▶ Required action
The lines below starting at the line containing "let gasp := decide (source = src 1 4)" and ending at the line containing "s.flt with slots" are to be repeated exactly, with both ends kept and nothing else added.

▶ Source material
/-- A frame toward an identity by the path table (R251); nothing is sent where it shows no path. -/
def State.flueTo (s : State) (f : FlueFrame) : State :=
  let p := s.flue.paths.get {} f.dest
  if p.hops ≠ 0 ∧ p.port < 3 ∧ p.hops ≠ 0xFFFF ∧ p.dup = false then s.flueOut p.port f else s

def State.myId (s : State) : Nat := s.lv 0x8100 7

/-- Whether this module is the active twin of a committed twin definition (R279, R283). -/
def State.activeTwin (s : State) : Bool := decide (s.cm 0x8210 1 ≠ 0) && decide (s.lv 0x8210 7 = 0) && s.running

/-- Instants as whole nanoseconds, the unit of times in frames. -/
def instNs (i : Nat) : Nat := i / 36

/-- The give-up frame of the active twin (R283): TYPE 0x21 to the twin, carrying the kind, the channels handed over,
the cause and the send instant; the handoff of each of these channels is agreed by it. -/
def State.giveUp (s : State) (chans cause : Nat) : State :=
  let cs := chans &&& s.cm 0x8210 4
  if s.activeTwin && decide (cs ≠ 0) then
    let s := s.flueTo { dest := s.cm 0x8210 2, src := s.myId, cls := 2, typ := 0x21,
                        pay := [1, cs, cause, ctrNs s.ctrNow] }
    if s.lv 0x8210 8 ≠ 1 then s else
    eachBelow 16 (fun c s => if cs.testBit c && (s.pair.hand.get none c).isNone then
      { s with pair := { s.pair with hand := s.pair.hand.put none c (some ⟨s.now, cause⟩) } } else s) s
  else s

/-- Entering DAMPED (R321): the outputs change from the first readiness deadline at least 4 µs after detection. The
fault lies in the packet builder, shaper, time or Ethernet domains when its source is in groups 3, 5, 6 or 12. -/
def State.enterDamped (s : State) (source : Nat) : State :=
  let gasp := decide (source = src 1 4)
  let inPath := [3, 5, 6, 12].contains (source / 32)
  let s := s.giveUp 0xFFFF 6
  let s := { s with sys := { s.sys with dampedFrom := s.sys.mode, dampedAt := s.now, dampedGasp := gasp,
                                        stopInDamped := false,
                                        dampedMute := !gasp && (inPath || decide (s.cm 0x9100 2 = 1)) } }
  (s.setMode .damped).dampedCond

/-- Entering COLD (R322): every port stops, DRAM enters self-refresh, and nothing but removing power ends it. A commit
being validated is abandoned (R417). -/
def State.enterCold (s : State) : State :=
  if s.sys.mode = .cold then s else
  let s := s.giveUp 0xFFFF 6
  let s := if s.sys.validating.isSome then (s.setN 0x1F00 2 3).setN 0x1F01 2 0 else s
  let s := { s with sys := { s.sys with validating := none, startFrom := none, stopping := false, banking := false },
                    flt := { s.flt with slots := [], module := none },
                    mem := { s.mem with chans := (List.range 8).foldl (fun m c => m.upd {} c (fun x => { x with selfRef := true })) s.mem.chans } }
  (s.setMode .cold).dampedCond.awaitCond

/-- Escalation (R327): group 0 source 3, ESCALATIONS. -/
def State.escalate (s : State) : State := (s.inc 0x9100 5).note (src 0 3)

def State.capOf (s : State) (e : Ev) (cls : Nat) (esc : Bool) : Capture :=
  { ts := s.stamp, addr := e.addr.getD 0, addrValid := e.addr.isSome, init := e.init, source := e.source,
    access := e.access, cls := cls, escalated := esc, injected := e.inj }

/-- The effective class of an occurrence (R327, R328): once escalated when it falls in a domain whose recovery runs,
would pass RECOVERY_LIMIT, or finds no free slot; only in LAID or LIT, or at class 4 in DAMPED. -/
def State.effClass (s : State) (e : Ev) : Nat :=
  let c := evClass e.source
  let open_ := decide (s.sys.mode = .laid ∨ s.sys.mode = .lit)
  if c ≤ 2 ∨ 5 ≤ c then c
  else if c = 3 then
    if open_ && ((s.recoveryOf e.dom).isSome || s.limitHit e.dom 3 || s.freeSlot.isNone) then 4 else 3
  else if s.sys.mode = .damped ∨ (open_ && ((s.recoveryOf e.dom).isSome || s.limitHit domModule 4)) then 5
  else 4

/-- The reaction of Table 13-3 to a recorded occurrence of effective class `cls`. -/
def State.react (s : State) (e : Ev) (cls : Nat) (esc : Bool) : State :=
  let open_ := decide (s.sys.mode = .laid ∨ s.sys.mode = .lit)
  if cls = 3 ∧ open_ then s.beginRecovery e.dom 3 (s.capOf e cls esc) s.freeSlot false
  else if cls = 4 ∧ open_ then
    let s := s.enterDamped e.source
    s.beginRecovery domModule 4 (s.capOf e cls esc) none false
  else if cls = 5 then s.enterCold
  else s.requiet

==

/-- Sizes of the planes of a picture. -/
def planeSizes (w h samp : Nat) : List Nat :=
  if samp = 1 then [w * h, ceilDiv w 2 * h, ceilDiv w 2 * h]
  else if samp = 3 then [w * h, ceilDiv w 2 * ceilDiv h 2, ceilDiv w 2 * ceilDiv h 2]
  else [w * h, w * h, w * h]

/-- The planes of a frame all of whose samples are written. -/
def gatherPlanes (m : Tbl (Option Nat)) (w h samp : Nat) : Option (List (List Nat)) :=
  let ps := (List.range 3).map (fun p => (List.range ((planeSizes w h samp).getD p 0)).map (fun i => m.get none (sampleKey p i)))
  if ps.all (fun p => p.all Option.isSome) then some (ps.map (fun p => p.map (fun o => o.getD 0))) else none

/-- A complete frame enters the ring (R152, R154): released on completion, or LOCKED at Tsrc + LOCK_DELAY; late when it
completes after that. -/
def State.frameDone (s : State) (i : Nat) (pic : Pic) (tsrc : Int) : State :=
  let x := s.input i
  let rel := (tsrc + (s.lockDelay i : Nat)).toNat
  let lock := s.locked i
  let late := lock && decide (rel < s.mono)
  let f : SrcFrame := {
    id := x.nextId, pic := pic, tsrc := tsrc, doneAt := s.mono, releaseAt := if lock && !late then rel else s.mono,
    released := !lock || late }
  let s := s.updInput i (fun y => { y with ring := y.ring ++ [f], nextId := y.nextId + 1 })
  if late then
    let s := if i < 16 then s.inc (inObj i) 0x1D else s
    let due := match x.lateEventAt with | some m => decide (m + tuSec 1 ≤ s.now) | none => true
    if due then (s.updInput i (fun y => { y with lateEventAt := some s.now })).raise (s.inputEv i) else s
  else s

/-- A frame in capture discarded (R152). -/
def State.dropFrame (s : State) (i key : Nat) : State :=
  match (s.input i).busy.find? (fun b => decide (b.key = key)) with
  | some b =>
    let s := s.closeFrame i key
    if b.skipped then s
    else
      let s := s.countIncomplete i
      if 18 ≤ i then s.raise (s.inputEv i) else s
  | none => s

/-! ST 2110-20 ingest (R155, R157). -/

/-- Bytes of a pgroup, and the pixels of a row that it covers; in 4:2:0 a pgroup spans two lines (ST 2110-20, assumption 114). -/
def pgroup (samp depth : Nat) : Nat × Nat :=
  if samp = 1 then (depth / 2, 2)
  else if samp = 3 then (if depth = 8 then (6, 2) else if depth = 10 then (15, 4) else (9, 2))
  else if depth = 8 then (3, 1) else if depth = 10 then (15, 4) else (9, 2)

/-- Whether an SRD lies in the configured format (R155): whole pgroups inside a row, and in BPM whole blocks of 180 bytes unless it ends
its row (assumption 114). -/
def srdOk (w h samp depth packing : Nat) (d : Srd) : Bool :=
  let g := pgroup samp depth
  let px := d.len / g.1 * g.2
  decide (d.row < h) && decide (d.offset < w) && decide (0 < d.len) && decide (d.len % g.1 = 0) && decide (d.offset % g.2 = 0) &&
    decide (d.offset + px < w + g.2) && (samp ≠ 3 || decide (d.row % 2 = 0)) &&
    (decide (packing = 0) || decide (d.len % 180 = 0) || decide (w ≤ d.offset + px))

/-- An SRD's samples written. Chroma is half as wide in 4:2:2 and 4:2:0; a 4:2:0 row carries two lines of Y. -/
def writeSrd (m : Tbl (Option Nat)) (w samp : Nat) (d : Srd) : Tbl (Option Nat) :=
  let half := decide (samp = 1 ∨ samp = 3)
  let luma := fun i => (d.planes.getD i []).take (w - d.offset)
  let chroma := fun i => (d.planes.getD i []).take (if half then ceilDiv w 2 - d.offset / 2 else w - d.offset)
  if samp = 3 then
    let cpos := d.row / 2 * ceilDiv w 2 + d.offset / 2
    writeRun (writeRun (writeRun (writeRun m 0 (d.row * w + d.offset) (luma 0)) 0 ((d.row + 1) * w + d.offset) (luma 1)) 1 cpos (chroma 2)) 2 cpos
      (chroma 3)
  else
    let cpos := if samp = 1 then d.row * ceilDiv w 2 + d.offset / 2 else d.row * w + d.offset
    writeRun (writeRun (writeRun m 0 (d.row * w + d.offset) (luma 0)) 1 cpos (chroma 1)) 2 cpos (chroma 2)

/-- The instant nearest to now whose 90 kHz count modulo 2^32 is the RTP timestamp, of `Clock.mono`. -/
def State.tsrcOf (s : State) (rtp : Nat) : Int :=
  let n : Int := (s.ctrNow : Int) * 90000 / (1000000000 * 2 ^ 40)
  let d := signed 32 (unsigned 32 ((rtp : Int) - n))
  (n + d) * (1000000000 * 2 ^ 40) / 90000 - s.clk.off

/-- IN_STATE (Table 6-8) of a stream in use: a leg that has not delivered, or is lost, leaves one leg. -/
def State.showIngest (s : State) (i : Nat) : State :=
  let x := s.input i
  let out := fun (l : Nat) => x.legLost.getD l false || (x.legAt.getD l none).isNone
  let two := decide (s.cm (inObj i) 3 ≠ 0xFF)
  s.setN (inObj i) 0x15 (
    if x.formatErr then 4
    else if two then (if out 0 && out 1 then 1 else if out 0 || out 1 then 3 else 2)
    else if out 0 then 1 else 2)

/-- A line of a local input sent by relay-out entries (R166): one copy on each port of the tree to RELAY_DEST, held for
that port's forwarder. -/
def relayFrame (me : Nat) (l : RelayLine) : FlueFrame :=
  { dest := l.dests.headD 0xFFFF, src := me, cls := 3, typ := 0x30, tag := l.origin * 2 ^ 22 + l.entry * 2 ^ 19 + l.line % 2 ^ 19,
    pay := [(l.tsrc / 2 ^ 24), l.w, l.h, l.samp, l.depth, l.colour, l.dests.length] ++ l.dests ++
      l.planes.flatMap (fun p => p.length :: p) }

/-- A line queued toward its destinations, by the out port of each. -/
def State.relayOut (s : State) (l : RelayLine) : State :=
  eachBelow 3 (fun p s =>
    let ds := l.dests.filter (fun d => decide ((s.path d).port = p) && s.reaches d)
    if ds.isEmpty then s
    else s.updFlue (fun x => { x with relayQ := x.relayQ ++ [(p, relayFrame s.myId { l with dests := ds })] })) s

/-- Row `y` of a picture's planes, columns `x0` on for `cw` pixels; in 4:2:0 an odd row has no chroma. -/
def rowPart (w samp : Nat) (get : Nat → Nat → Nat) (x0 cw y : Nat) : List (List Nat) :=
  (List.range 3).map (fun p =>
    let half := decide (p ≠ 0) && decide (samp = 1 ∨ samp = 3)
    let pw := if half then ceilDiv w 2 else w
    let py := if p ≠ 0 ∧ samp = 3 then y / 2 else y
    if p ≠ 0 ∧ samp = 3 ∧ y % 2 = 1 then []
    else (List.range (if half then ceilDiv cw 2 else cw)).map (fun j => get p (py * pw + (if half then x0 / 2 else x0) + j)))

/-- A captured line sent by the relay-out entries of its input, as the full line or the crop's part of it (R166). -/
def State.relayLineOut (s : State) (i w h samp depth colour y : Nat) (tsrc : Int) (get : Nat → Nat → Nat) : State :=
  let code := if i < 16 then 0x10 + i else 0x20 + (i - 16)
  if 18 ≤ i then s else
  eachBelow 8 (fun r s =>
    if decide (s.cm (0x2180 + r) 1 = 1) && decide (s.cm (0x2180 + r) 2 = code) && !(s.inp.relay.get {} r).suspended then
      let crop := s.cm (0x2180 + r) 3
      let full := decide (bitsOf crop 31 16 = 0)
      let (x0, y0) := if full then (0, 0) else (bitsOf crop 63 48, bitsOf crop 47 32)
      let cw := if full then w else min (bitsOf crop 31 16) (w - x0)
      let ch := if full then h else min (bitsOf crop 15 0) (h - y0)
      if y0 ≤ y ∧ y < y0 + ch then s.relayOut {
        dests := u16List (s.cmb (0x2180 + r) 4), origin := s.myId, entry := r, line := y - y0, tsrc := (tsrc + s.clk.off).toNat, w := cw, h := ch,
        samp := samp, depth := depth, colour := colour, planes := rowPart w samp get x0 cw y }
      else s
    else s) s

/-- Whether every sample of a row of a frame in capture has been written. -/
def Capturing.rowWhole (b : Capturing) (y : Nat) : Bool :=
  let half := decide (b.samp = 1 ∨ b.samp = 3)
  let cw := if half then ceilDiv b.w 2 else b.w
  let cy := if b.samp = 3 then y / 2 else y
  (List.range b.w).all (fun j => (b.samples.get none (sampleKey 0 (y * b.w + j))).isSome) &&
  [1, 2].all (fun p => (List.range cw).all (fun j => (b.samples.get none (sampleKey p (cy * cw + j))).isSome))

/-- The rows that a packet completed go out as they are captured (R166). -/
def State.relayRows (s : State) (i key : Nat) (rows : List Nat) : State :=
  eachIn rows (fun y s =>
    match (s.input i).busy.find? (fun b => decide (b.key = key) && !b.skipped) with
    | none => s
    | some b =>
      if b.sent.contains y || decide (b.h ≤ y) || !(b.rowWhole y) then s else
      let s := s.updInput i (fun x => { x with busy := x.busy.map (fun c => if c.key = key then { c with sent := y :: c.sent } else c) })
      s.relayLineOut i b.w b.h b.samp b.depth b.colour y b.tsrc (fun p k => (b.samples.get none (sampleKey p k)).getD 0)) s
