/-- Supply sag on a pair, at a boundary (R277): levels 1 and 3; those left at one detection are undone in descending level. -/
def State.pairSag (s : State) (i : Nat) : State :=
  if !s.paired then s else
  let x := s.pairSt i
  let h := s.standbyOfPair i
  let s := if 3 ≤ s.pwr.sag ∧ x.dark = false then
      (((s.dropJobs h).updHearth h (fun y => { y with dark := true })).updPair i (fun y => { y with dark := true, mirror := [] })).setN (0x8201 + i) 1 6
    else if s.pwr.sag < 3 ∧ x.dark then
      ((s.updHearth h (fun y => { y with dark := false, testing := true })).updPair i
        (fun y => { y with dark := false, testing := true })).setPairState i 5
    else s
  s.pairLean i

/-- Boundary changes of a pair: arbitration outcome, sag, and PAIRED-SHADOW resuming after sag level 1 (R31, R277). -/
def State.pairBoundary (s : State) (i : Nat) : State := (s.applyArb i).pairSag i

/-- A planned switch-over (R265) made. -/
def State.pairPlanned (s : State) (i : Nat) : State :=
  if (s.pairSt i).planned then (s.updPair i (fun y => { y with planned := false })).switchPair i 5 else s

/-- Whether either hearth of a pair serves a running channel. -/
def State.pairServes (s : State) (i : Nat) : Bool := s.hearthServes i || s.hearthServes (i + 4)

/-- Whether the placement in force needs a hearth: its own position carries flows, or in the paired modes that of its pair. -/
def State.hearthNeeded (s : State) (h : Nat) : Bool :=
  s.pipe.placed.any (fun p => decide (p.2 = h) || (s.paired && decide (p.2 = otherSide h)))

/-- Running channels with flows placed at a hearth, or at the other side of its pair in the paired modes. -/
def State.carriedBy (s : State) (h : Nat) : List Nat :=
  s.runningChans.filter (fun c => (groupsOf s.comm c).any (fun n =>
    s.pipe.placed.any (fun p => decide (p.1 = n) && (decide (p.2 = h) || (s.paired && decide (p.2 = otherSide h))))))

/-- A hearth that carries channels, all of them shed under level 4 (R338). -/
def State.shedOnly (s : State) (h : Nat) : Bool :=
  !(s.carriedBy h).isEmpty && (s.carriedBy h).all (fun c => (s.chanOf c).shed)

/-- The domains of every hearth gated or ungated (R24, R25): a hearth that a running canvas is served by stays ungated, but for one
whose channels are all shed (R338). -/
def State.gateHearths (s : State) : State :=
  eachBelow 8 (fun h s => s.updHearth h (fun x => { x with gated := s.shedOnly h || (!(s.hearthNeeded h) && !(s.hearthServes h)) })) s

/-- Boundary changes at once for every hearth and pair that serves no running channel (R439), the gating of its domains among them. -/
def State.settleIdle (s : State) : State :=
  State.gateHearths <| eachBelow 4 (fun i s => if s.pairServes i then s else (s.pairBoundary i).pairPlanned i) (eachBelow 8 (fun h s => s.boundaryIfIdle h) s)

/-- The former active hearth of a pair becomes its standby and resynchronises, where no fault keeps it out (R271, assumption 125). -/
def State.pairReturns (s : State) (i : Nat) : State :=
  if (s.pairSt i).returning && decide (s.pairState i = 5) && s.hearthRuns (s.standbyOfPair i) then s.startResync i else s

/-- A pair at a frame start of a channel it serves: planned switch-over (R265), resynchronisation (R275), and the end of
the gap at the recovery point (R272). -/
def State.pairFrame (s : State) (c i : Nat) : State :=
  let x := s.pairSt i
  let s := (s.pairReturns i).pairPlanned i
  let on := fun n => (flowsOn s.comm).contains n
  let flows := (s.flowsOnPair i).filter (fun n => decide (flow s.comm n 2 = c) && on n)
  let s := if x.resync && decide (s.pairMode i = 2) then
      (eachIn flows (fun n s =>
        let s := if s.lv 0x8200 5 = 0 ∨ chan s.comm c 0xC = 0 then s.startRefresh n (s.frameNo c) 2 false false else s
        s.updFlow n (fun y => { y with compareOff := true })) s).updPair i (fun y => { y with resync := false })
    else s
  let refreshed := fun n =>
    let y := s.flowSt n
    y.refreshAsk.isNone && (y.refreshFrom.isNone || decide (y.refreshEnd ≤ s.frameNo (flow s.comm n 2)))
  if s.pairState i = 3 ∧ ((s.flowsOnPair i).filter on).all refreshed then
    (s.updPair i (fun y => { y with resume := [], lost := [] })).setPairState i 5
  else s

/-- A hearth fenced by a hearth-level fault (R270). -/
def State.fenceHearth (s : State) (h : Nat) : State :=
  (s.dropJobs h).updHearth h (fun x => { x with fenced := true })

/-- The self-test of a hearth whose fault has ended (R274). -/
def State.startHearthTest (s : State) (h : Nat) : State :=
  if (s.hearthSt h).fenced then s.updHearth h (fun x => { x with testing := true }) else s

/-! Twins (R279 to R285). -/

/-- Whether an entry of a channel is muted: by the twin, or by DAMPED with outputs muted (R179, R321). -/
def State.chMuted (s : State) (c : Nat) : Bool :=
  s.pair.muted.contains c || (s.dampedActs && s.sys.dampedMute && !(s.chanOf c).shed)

▶ Worked solution
  let gasp := decide (source = src 1 4)
  let inPath := [3, 5, 6, 12].contains (source / 32)
  let s := s.giveUp 0xFFFF 6
  let s := { s with sys := { s.sys with dampedFrom := s.sys.mode, dampedAt := s.now, dampedGasp := gasp,
                                        stopInDamped := false,
                                        dampedMute := !gasp && (inPath || decide (s.cm 0x9100 2 = 1)) } }
  (s.setMode .damped).dampedCond

/-- Entering COLD (R322): every port stops, DRAM enters self-refresh, and nothing but removing power ends it. A commit
being validated is abandoned (R417). -/
def State.enterCold (s : State) : State :=
  if s.sys.mode = .cold then s else
  let s := s.giveUp 0xFFFF 6
  let s := if s.sys.validating.isSome then (s.setN 0x1F00 2 3).setN 0x1F01 2 0 else s
  let s := { s with sys := { s.sys with validating := none, startFrom := none, stopping := false, banking := false },
                    flt := { s.flt with slots := [], module := none },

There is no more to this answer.